1. Why is the Time Complexity Very High For the Prediction Phase in KNN? Explain with Reasons.

In almost every machine learning algorithm, the algorithm trains first on the training data and then makes predictions based on the dataset it was prepared before. K nearest neighbor is a machine learning clustering algorithm that divides the training data into a particular number of clusters by calculating the distance of the specific points from other points. Then while predicting for careful observation, it again calculates the length of the issue and tries to settle the matter in a particular cluster to make predictions.

There are two machine learning algorithms: Lazy Learning and Eager Learning. Lazy learning is a machine learning algorithm that does not train on the training data provided. Instead, when the query is made to the algorithm to predict for it, it only trains on the training dataset. While in eager learning algorithms, the algorithm tries to teach the training data when provided. Then, when the new query is made for prediction, the algorithm predicts based on the training on the previous data. K nearest neighbor also stores the training data. Then, when there is a time for the prediction phase, this algorithm calculates the distances of the query point from other points and tries to assign the cluster to the particular topic. So it only trains on the data when a query is made to the system, which is why it is known as a lazy learning algorithm.

FINDING NEIGHBOURS — Source: https://qph.cf2.quoracdn.net/main-qimg-53d74e4e12547a448799d5ebb126ebfc

As lazy learning algorithms store the data, it requires more space. That is why KNN requires more space to store.
The reason behind the speed of the KNN is that it does not train on the training data, so training in KNN is very fast.
As KNN trains on the training data while the prediction phase, predictions tend to be very slow in the KNN algorithm.

2. Why is KNN Algorithm Said to be More Flexible?

The K’s nearest neighbor is the non-parametric algorithm, which does not make any primary assumption while training and testing on the dataset. The parametric machine learning algorithms like linear regression, logistic regression, and naive Bayes make primary assumptions like the data should be linear or there should be no multicollinearity in the dataset. Due to this, some of the algorithms could be more flexible. If the assumptions they made are satisfied, we can only use them. For example, if the data is not linear, then linear regression cannot be applied; if the dataset has multicollinearity, then naive Bayes can not be applied.

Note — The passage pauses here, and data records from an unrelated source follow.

-- ==== Sys2Proof/Machine/Fare.lean ====
section
/-! DEFINITION. Fare.lean: the fare unit (chapter 3). The table writes and reads, and the stages of the
fare computation. -/

namespace Sys2Proof.Machine

/-! ## Table writes (R48 to R55) -/

/-- A first code rounded down to a multiple of 4 (R49, step 2). -/
def alignFirstCode (n : Nat) : Nat := n / 4 * 4

/-- A last code rounded up to 3 above a multiple of 4, at most 4095 (R49, step 3). -/
def alignLastCode (n : Nat) : Nat := min (n / 4 * 4 + 3) 4095

/-- A range entry stored at an index (R49, step 5). -/
def setRange (i : Nat) (e : Option RangeEntry) (s : State) : State :=
  { s with fares := { s.fares with ranges := s.fares.ranges.setIfInBounds i e } }

/-- FARE_RANGE_WRITE (R49). -/
def fareRangeWrite (f : FareRangeBody) : Owner := fun s =>
  let i := f.index.toNat
  if 31 < i then (s, .refuse .badRequest)
  else
    match flagOf f.valid with
    | none => (s, .refuse .badRequest)
    | some false => (setRange i none s, .okWith (rangeBytes i none))
    | some true =>
      if f.distance.toNat = 0 then (s, .refuse .badRequest)
      else if alignLastCode f.last.toNat < alignFirstCode f.first.toNat then (s, .refuse .badRange)
      else
        let e : RangeEntry :=
          ⟨alignFirstCode f.first.toNat, alignLastCode f.last.toNat, min f.distance.toNat 15⟩
        (setRange i (some e) s, .okWith (rangeBytes i (some e)))

/-- Prices stored at an index of the row and above, each at most 50,000 (R51). -/
def storePrices (row : Vector Nat 15) (i : Nat) : List (BitVec 24) → Vector Nat 15
  | [] => row
  | p :: ps => storePrices (row.setIfInBounds i (min p.toNat 50000)) (i + 1) ps

/-- The fares-loaded flag of a price row (R52). -/
def anyPrice (row : Vector Nat 15) : Bool := row.toList.any (fun p => decide (0 < p))

/-- The fare unit's message when its flag has changed (R52). -/
def faresMessage (before after : Bool) (s : State) : State :=
  if before = after then s
  else if after then removeReason .noFares s
  else addReason .noFares s

/-- FARE_PRICE_WRITE (R51, R52). -/
def farePriceWrite (f : FarePriceBody) : Owner := fun s =>
  let d := f.first.toNat
  if d = 0 ∨ 15 < d ∨ 15 < d + f.prices.length - 1 then (s, .refuse .badRequest)
  else
    let row := storePrices s.fares.prices (d - 1) f.prices
    let loaded := anyPrice row
    let t := { s with fares := { s.fares with prices := row, loaded := loaded } }
    (faresMessage s.fares.loaded loaded t, .okWith (priceRowBytes t.fares))

/-- The rounding step stored: any value other than 1, 5, 10 and 50 is taken as 10 (R53). -/
def stepOf (n : Nat) : Nat := if n = 1 ∨ n = 5 ∨ n = 50 then n else 10

/-- FARE_PARAM_WRITE (R53). -/
def fareParamWrite (f : FareParamBody) : Owner := fun s =>
  let t := { s with fares := { s.fares with
      returnPercent := clamp 100 250 f.returnPercent.toNat
      offPeakPercent := clamp 30 100 f.offPeakPercent.toNat
      childPercent := clamp 0 100 f.childPercent.toNat
      step := stepOf f.step.toNat
      capMultiple := clamp 2 10 f.capMultiple.toNat } }
  (t, .okWith (paramBytes t.fares))

/-- FARE_CONCESSION_WRITE (R54). -/
def fareConcessionWrite (f : FareConcessionBody) : Owner := fun s =>
  if f.cls.toNat = 0 ∨ 7 < f.cls.toNat then (s, .refuse .badRequest)
  else
    match appliesToOf f.appliesTo with
    | none => (s, .refuse .badRequest)
    | some a =>
      let c : Concession := ⟨min f.discount.toNat 90, a⟩
      ({ s with fares := { s.fares with
          concessions := s.fares.concessions.setIfInBounds f.cls.toNat c } },
        .okWith (concessionBytes f.cls.toNat c))

/-- FARE_PEAK_WRITE (R55). -/
def farePeakWrite (f : FarePeakBody) : Owner := fun s =>
  if 3 < f.index.toNat ∨ 1439 < f.start.toNat ∨ 1440 < f.stop.toNat then (s, .refuse .badRequest)
  else
    let w : PeakWindow := ⟨f.start.toNat, f.stop.toNat⟩
    ({ s with fares := { s.fares with peaks := s.fares.peaks.setIfInBounds f.index.toNat w } },
      .okWith (peakBytes f.index.toNat w))

/-! ## FARE_READ (R56) -/

/-- A run of entries from an index, each written with its index. -/
def runBytes {α : Type} (write : Nat → α → List Byte) : Nat → List α → List Byte
  | _, [] => []
  | i, x :: xs => write i x ++ runBytes write (i + 1) xs

/-- The body of a FARE_READ reply: the first index and the number returned, then the entries in the form
of their write bodies; a PRICES reply ends with the fares-loaded flag (R56, 11.2; log 14). -/
def fareReadBytes (f : FareTables) (name : FareTableName) (first n : Nat) : List Byte :=
  match name with
  | .ranges => num1 first ++ num1 n ++ runBytes rangeBytes first ((f.ranges.toList.drop first).take n)
  | .prices => num1 1 ++ num1 15 ++ priceRowBytes f ++ flagByte f.loaded
  | .parameters => num1 0 ++ num1 1 ++ paramBytes f
  | .concessions => num1 0 ++ num1 8 ++ runBytes concessionBytes 0 f.concessions.toList
  | .peaks => num1 0 ++ num1 4 ++ runBytes peakBytes 0 f.peaks.toList

/-- A first index and a count name a run inside a list of `size` entries. -/
def runOk (size first n : Nat) : Bool := decide (first < size ∧ 1 ≤ n ∧ first + n ≤ size)

/-- FARE_READ (R56): the first index and count are ignored except for RANGES (11.1). -/
def fareRead (f : TableRunBody) : Owner := fun s =>
  match fareTableOf f.table with
  | none => (s, .refuse .badRequest)
  | some name =>
    if name = .ranges ∧ runOk 32 f.first.toNat f.count.toNat = false then (s, .refuse .badRequest)
    else (s, .okWith (fareReadBytes s.fares name f.first.toNat f.count.toNat))

/-! ## The computation (R58 to R68) -/

/-- The distance of a destination code: the valid entry at the lowest index that contains it (R50). -/
def FareTables.distanceOf (f : FareTables) (code : Nat) : Option Nat :=
  (f.ranges.toList.filterMap id).find? (fun e => decide (e.first ≤ code ∧ code ≤ e.last)) |>.map
    RangeEntry.distance

/-- The price at a distance 1..15 (R59). -/
def FareTables.priceAt (f : FareTables) (d : Nat) : Nat := (f.prices.toList[d - 1]?).getD 0

/-- A peak window contains a minute (R55). -/
def PeakWindow.contains (m : Nat) (w : PeakWindow) : Bool := decide (w.start ≤ m ∧ m < w.stop)

/-- A peak minute (R55). -/
def FareTables.isPeak (f : FareTables) (m : Nat) : Bool := f.peaks.toList.any (PeakWindow.contains m)

/-- The band of a day kind and a minute (R61). -/
def FareTables.band (f : FareTables) (kind : DayKind) (m : Nat) : Band :=
  if kind = .weekday ∧ f.isPeak m then .peak else .offPeak

/-- The band percentage B (R61). -/
def FareTables.bandPercent (f : FareTables) : Band → Nat
  | .peak => 100
  | .offPeak => f.offPeakPercent

/-- The return factor Rt (R62). -/
def FareTables.returnFactor (f : FareTables) : TicketType → Nat
  | .single => 100
  | .ret => f.returnPercent

/-- The exact value n / d rounded to the nearest multiple of `step`, halves upward (R63). -/
def roundTo (step n d : Nat) : Nat :=
  let q := n / (d * step)
  if 2 * (n - q * step * d) < step * d then q * step else (q + 1) * step

/-- The concession class a request names, with discount and applies-to (R64). -/
def FareTables.concessionOf (f : FareTables) (r : FareRequest) : Option Concession :=
  match r.concession with
  | none => none
  | some c => f.concessions.toList[c.cls]?

/-- The card holder (R65). -/
def holderOf (k : Option Concession) (adults : Nat) : Holder :=
  match k with
  | none => .none
  | some c =>
    if 1 ≤ adults then .adult
    else
      match c.appliesTo with
      | .all => .child
      | .adults => .none

/-- The sum T0 (R66). -/
def sumOf (h : Holder) (adults children a c a' c' : Nat) : Nat :=
  match h with
  | .adult => a' + (adults - 1) * a + children * c
  | .child => adults * a + c' + (children - 1) * c
  | .none => adults * a + children * c

/-- The fare result from the price, the band and the tables (R62 to R68). -/
def FareTables.price (f : FareTables) (r : FareRequest) (d p : Nat) (band : Band) : Fare :=
  let x := p * f.returnFactor r.ticket * f.bandPercent band
  let a := roundTo f.step x 10000
  let c := roundTo f.step (x * f.childPercent) 1000000
  let k := f.concessionOf r
  let a' := match k with
    | none => 0
    | some k => roundTo f.step (x * (100 - k.discount)) 1000000
  let c' := match k with
    | none => 0
    | some k => roundTo f.step (x * f.childPercent * (100 - k.discount)) 100000000
  let holder := holderOf k r.adults
  let t0 := sumOf holder r.adults r.children a c a' c'
  let cap := if 2 ≤ r.adults + r.children then some (f.capMultiple * a) else none
  { distance := d, price := p, band := band, adult := a, child := c, concAdult := a', concChild := c'
    holder := holder, sum := t0, cap := cap
    total := match cap with
      | none => t0
      | some m => min t0 m
    notApplied := decide (k.isSome ∧ holder = .none) }

/-- What the fare unit answers (R58). -/
inductive FareOutcome where
  | fare (x : Fare)
  | noFare
  | noSuch
deriving DecidableEq, Repr

/-- The band minute and band day kind (R60): the target's scheduled minute and its table's header kind, or
the now minute and the clock's day kind. `none` when a named target is absent. -/
def State.bandBasis (s : State) (r : FareRequest) : Option (Nat × DayKind) :=
  match r.target with
  | none => some (s.clock.minute, s.clock.kind)
  | some t =>
    match s.store.table t.table with
    | none => none
    | some tab =>
      match findCall tab.calls t.service with
      | none => none
      | some c => some (c.scheduled, tab.kind)

/-- The fare of a valid request, as the tables, the timetable and the clock stand (R58). -/
def State.computeFare (s : State) (r : FareRequest) : FareOutcome :=
  match s.fares.distanceOf r.destination with
  | none => .noFare
  | some d =>
    if s.fares.priceAt d = 0 then .noFare
    else
      match s.bandBasis r with
      | none => .noSuch
      | some (m, kind) => .fare (s.fares.price r d (s.fares.priceAt d) (s.fares.band kind m))

/-! ## The commands -/

/-- FARE_RANGE_WRITE. -/
def execFareRangeWrite (p : Port) (b : Body FareRangeBody) (s : State) : Outcome :=
  .next (settle (request p .fareRangeWrite (b.bytes writeFareRange) (onFields b fareRangeWrite) s))

/-- FARE_PRICE_WRITE. -/
def execFarePriceWrite (p : Port) (b : Body FarePriceBody) (s : State) : Outcome :=
  .next (settle (request p .farePriceWrite (b.bytes writeFarePrice) (onFields b farePriceWrite) s))

/-- FARE_PARAM_WRITE. -/
def execFareParamWrite (p : Port) (b : Body FareParamBody) (s : State) : Outcome :=
  .next (settle (request p .fareParamWrite (b.bytes writeFareParam) (onFields b fareParamWrite) s))

/-- FARE_CONCESSION_WRITE. -/
def execFareConcessionWrite (p : Port) (b : Body FareConcessionBody) (s : State) : Outcome :=
  .next (settle
    (request p .fareConcessionWrite (b.bytes writeFareConcession) (onFields b fareConcessionWrite) s))

/-- FARE_PEAK_WRITE. -/
def execFarePeakWrite (p : Port) (b : Body FarePeakBody) (s : State) : Outcome :=
  .next (settle (request p .farePeakWrite (b.bytes writeFarePeak) (onFields b farePeakWrite) s))

/-- FARE_READ. -/
def execFareRead (p : Port) (b : Body TableRunBody) (s : State) : Outcome :=
  .next (settle (request p .fareRead (b.bytes writeTableRun) (onFields b fareRead) s))

end Sys2Proof.Machine
end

But in the case of the KNN algorithm, as it is a non-parametric algorithm, it does not make any primary assumption on the dataset so that it can apply it to any dataset, and also it returns good results. So this is the main reason behind the flexibility of the KNN algorithm.

3. Why is KNN Algorithm Less Efficient Than Other Machine Learning Algorithms?

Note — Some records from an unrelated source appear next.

-- ==== Sys2Proof/Machine/Passage.lean ====
section
/-! DEFINITION. Passage.lean: the treadle pair, axles, and train passages with their matching (chapter 2,
2.4 to 2.6). -/

namespace Sys2Proof.Machine

/-! ## Treadles -/

/-- The detector replaced. -/
def setDetector (d : Detector) (s : State) : State := { s with detector := d }

/-- One treadle. -/
def Detector.treadle (d : Detector) : TreadleId → Treadle
  | .ta => d.ta
  | .tb => d.tb

/-- One treadle replaced. -/
def Detector.setTreadle (d : Detector) (t : TreadleId) (x : Treadle) : Detector :=
  match t with
  | .ta => { d with ta := x }
  | .tb => { d with tb := x }

/-- The other treadle of the pair. -/
def otherTreadle : TreadleId → TreadleId
  | .ta => .tb
  | .tb => .ta

/-- The direction of an axle, by the treadle whose pulse rose first: TA first is DOWN, TB first is UP
(R36). -/
def directionFirst : TreadleId → Direction
  | .ta => .down
  | .tb => .up

/-! ## Passages (R40) -/

/-- The closing timer's full time, in seconds (R40). -/
abbrev closingTime : Nat := 8

/-- An axle count with one more, holding at 255 (R40). -/
def axleUp (n : Nat) : Nat := min (n + 1) 255

/-- The passage record after an axle (R40). -/
def passageAfter (d : Direction) (c : Clock) (o : Option Passage) : Passage :=
  match o, d with
  | none, .up =>
    { up := 1, down := 0, first := c.second, last := c.second, lastDay := c.day, closing := closingTime }
  | none, .down =>
    { up := 0, down := 1, first := c.second, last := c.second, lastDay := c.day, closing := closingTime }
  | some x, .up =>
    { x with up := axleUp x.up, last := c.second, lastDay := c.day, closing := closingTime }
  | some x, .down =>
    { x with down := axleUp x.down, last := c.second, lastDay := c.day, closing := closingTime }

/-- A treadle after an axle: its pulse overlapped, its run 0 and its state NORMAL (R36, R38). -/
def Treadle.overlapped (x : Treadle) : Treadle := { x with pulse := some true, fault := false, run := 0 }

/-- An axle formed in a direction (R36, R38, R40). -/
def formAxle (d : Direction) (s : State) : State :=
  setDetector
    { s.detector with
      ta := s.detector.ta.overlapped, tb := s.detector.tb.overlapped
      passage := some (passageAfter d s.clock s.detector.passage) } s

/-- A treadle PRESSED with a pulse record of its own. -/
def Treadle.pulsing (x : Treadle) : Bool := x.pressed && x.pulse.isSome

/-- An accepted rising edge acted on (R36, R39): a pulse record opens, and in PAIRED mode an axle forms
when the other treadle is pulsing. -/
def rise (t : TreadleId) (s : State) : State :=
  let d := s.detector
  let u := setDetector
    (d.setTreadle t { d.treadle t with pressed := true, pulse := some false }) s
  match d.mode with
  | .separate => u
  | .paired =>
    if (d.treadle (otherTreadle t)).pulsing then formAxle (directionFirst (otherTreadle t)) u else u

/-- A treadle released with its pulse record ended. -/
def Treadle.released (x : Treadle) : Treadle := { x with pressed := false, pulse := none }

/-- An unpaired pulse ends on a treadle (R37). -/
def unpaired (t : TreadleId) (s : State) : State :=
  let x := s.detector.treadle t
  let run := min (x.run + 1) 20
  let u := setDetector
    (s.detector.setTreadle t { x with run := run, fault := x.fault || decide (run = 20) }) s
  let u := count .treadleUnpaired u
  if x.run < 20 ∧ run = 20 then post .treadleFault u else u

/-- An accepted falling edge acted on (R36, R37, R39). -/
def fall (t : TreadleId) (s : State) : State :=
  let d := s.detector
  let x := d.treadle t
  let u := setDetector (d.setTreadle t x.released) s
  match x.pulse, d.mode with
  | none, _ => u
  | some true, .paired => u
  | some false, .paired => unpaired t u
  | some _, .separate =>
    setDetector (d.setTreadle t { x.released with test := min (x.test + 1) 65535 }) s

/-- TREADLE_RISING_EDGE (R32): no change is acted on before the first acceptance (R33), and a level equal
to the accepted one is no edge (log 20). -/
def treadleRises (t : TreadleId) (s : State) : State :=
  let x := s.detector.treadle t
  if x.seen ∧ x.pressed = false then rise t s else s

/-- TREADLE_FALLING_EDGE (R32). -/
def treadleFalls (t : TreadleId) (s : State) : State :=
  let x := s.detector.treadle t
  if x.seen ∧ x.pressed then fall t s else s

/-- The first acceptance of a treadle's level gives no edge and no pulse record (R33). -/
def treadleFirst (t : TreadleId) (pressed : Bool) (s : State) : State :=
  let x := s.detector.treadle t
  if x.seen then s
  else setDetector (s.detector.setTreadle t { x with seen := true, pressed := pressed }) s

/-! ## TREADLE_MODE (R34, R35) -/

/-- A treadle after a change of mode; on entry to SEPARATE its test count is 0 (R35). -/
def Treadle.remoded (m : TreadleMode) (x : Treadle) : Treadle :=
  { x with
    pulse := none, fault := false, run := 0
    test := match m with
      | .separate => 0
      | .paired => x.test }

/-- A change of mode (R35). -/
def changeMode (m : TreadleMode) (s : State) : State :=
  setDetector
    { mode := m, ta := s.detector.ta.remoded m, tb := s.detector.tb.remoded m, passage := none } s

/-- TREADLE_MODE (R34): SEPARATE from the service port alone. -/
def treadleMode (p : Port) (f : TreadleModeBody) : Owner := fun s =>
  match treadleModeOf f.mode with
  | none => (s, .refuse .badRequest)
  | some m =>
    if m = .separate ∧ p ≠ .service then (s, .refuse .notPermitted)
    else if m = s.detector.mode then (s, .done)
    else (changeMode m s, .done)

/-! ## Closing and matching (R41 to R44) -/

/-- The direction of a closed passage, by majority of axles (R41). -/
def Passage.direction (x : Passage) : PassageDirection :=
  if x.up < x.down then .down else if x.down < x.up then .up else .unknown

/-- A call's direction fits a passage's (R42). -/
def PassageDirection.fits : PassageDirection → Direction → Bool
  | .unknown, _ => true
  | .up, .up => true
  | .up, .down => false
  | .down, .down => true
  | .down, .up => false

/-- A call of TODAY is a candidate for a passage (R42). -/
def Passage.candidate (x : Passage) (c : Call) : Bool :=
  let m := x.last / 60
  decide (c.state = .scheduled) && x.direction.fits c.direction &&
    decide (c.scheduled ≤ m + 10 ∧ m ≤ c.expected + 60)

/-- The first candidate in table order, if the passage's day is the store's (R42). -/
def Store.matching (st : Store) (x : Passage) : Option Call :=
  if x.lastDay = st.storeDay then (callsOf st.today).find? x.candidate else none

/-- A call departed at a second (R43). -/
def Call.departedAt (second : Nat) (c : Call) : Call :=
  { c with state := .departed, actual := some second }

/-- A passage that matches a call (R43). -/
def matchPassage (x : Passage) (c : Call) (s : State) : State :=
  let r : CallRef := ⟨.today, c.service⟩
  count .passagesMatched (withdrawCall r (setStore (s.store.onCall r (Call.departedAt x.last)) s))

/-- A passage that matches none (R44). -/
def unmatchedPassage (x : Passage) (s : State) : State :=
  count .passagesUnmatched (append (.unmatchedPassage x.direction x.up x.down x.last) s)

/-- A passage closed and its record removed: discarded as minor, matched or unmatched (R41). -/
def closePassage (x : Passage) (s : State) : State :=
  let t := setDetector { s.detector with passage := none } s
  if x.up + x.down < 4 then count .passagesMinor t
  else
    match t.store.matching x with
    | some c => matchPassage x c t
    | none => unmatchedPassage x t

/-- The closing timer runs out (R41); a timer that a later axle has restarted does not (R40; log 3). A closing
and the minute tick may fall together and be taken in either order (R45, 2.6): in the timer's last second the
closing is taken before the CLOCK_SECOND that ends it, and at 0 seconds left after it (log 29). -/
def passageClosed (s : State) : State :=
  match s.detector.passage with
  | none => s
  | some x => if x.closing ≤ 1 then closePassage x s else s

/-! ## The commands -/

/-- TREADLE_MODE. -/
def execTreadleMode (p : Port) (b : Body TreadleModeBody) (s : State) : Outcome :=
  .next (settle (request p .treadleMode (b.bytes writeTreadleMode) (onFields b (treadleMode p)) s))

/-- TREADLE_RISING_EDGE. -/
def execTreadleRisingEdge (t : TreadleId) (s : State) : Outcome :=
  .next (settle (whenUp (treadleRises t) s))

/-- TREADLE_FALLING_EDGE. -/
def execTreadleFallingEdge (t : TreadleId) (s : State) : Outcome :=
  .next (settle (whenUp (treadleFalls t) s))

/-- TREADLE_FIRST_ACCEPTANCE. -/
def execTreadleFirstAcceptance (t : TreadleId) (pressed : Bool) (s : State) : Outcome :=
  .next (settle (whenUp (treadleFirst t pressed) s))

/-- PASSAGE_CLOSE. -/
def execPassageClose (s : State) : Outcome := .next (settle (whenUp passageClosed s))

end Sys2Proof.Machine
end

If you prefer flexibility, then KNN would be the best fit for the problem statement, but it also has a drawback in efficiency. Suppose one wants efficiency for the particular model. In that case, one should go for other algorithms available as KNN is not a very efficient machine learning algorithm compared to the different machine learning algorithms. As KNN is a lazy learning algorithm, it generally stores the input or the training data and does not train while the raining data is fed.

Instead, it trains when the query for prediction is made, which is the main reason behind the more time complexity in the prediction phase. While some of the eager learning algorithms, like linear regression, instantly train on the training data and predict the data very fast. So that due to this reason, KNN is said to be less efficient compared to the other machine learning algorithms.

4. Why Does KNN Performs Well on Normalized Datasets?

We know that K’s nearest neighbor is the distance-based machine learning algorithm, which calculated the euclidian distance between points and returned the output. Noe, in some cases, the scale of the features of the dataset might be very different; in that case, the distances between points will also be very high or very low. Due to this, there will be errors or noisy data in euclidian lengths; hence, the algorithm will not perform well. For example, we have a dataset of the Age and Salary of the person, now, the Age may vary from 0 to 99, and the salary can be in lakhs or crores. So here, the scale is very different between the two features, so it also affects the euclidian distance, and hence the algorithm will perform poorly if the data is not normalized.Now, if the data is normalized, in that case, all the values will be between 0 and 1. So calculating the euclidian distances on the same scale of the data will be very easy o=for the algorithm, and hence the model will perform well.

5. How Could the Less Value of K Lead to Overfitting in the KNN Algorithm? Explain.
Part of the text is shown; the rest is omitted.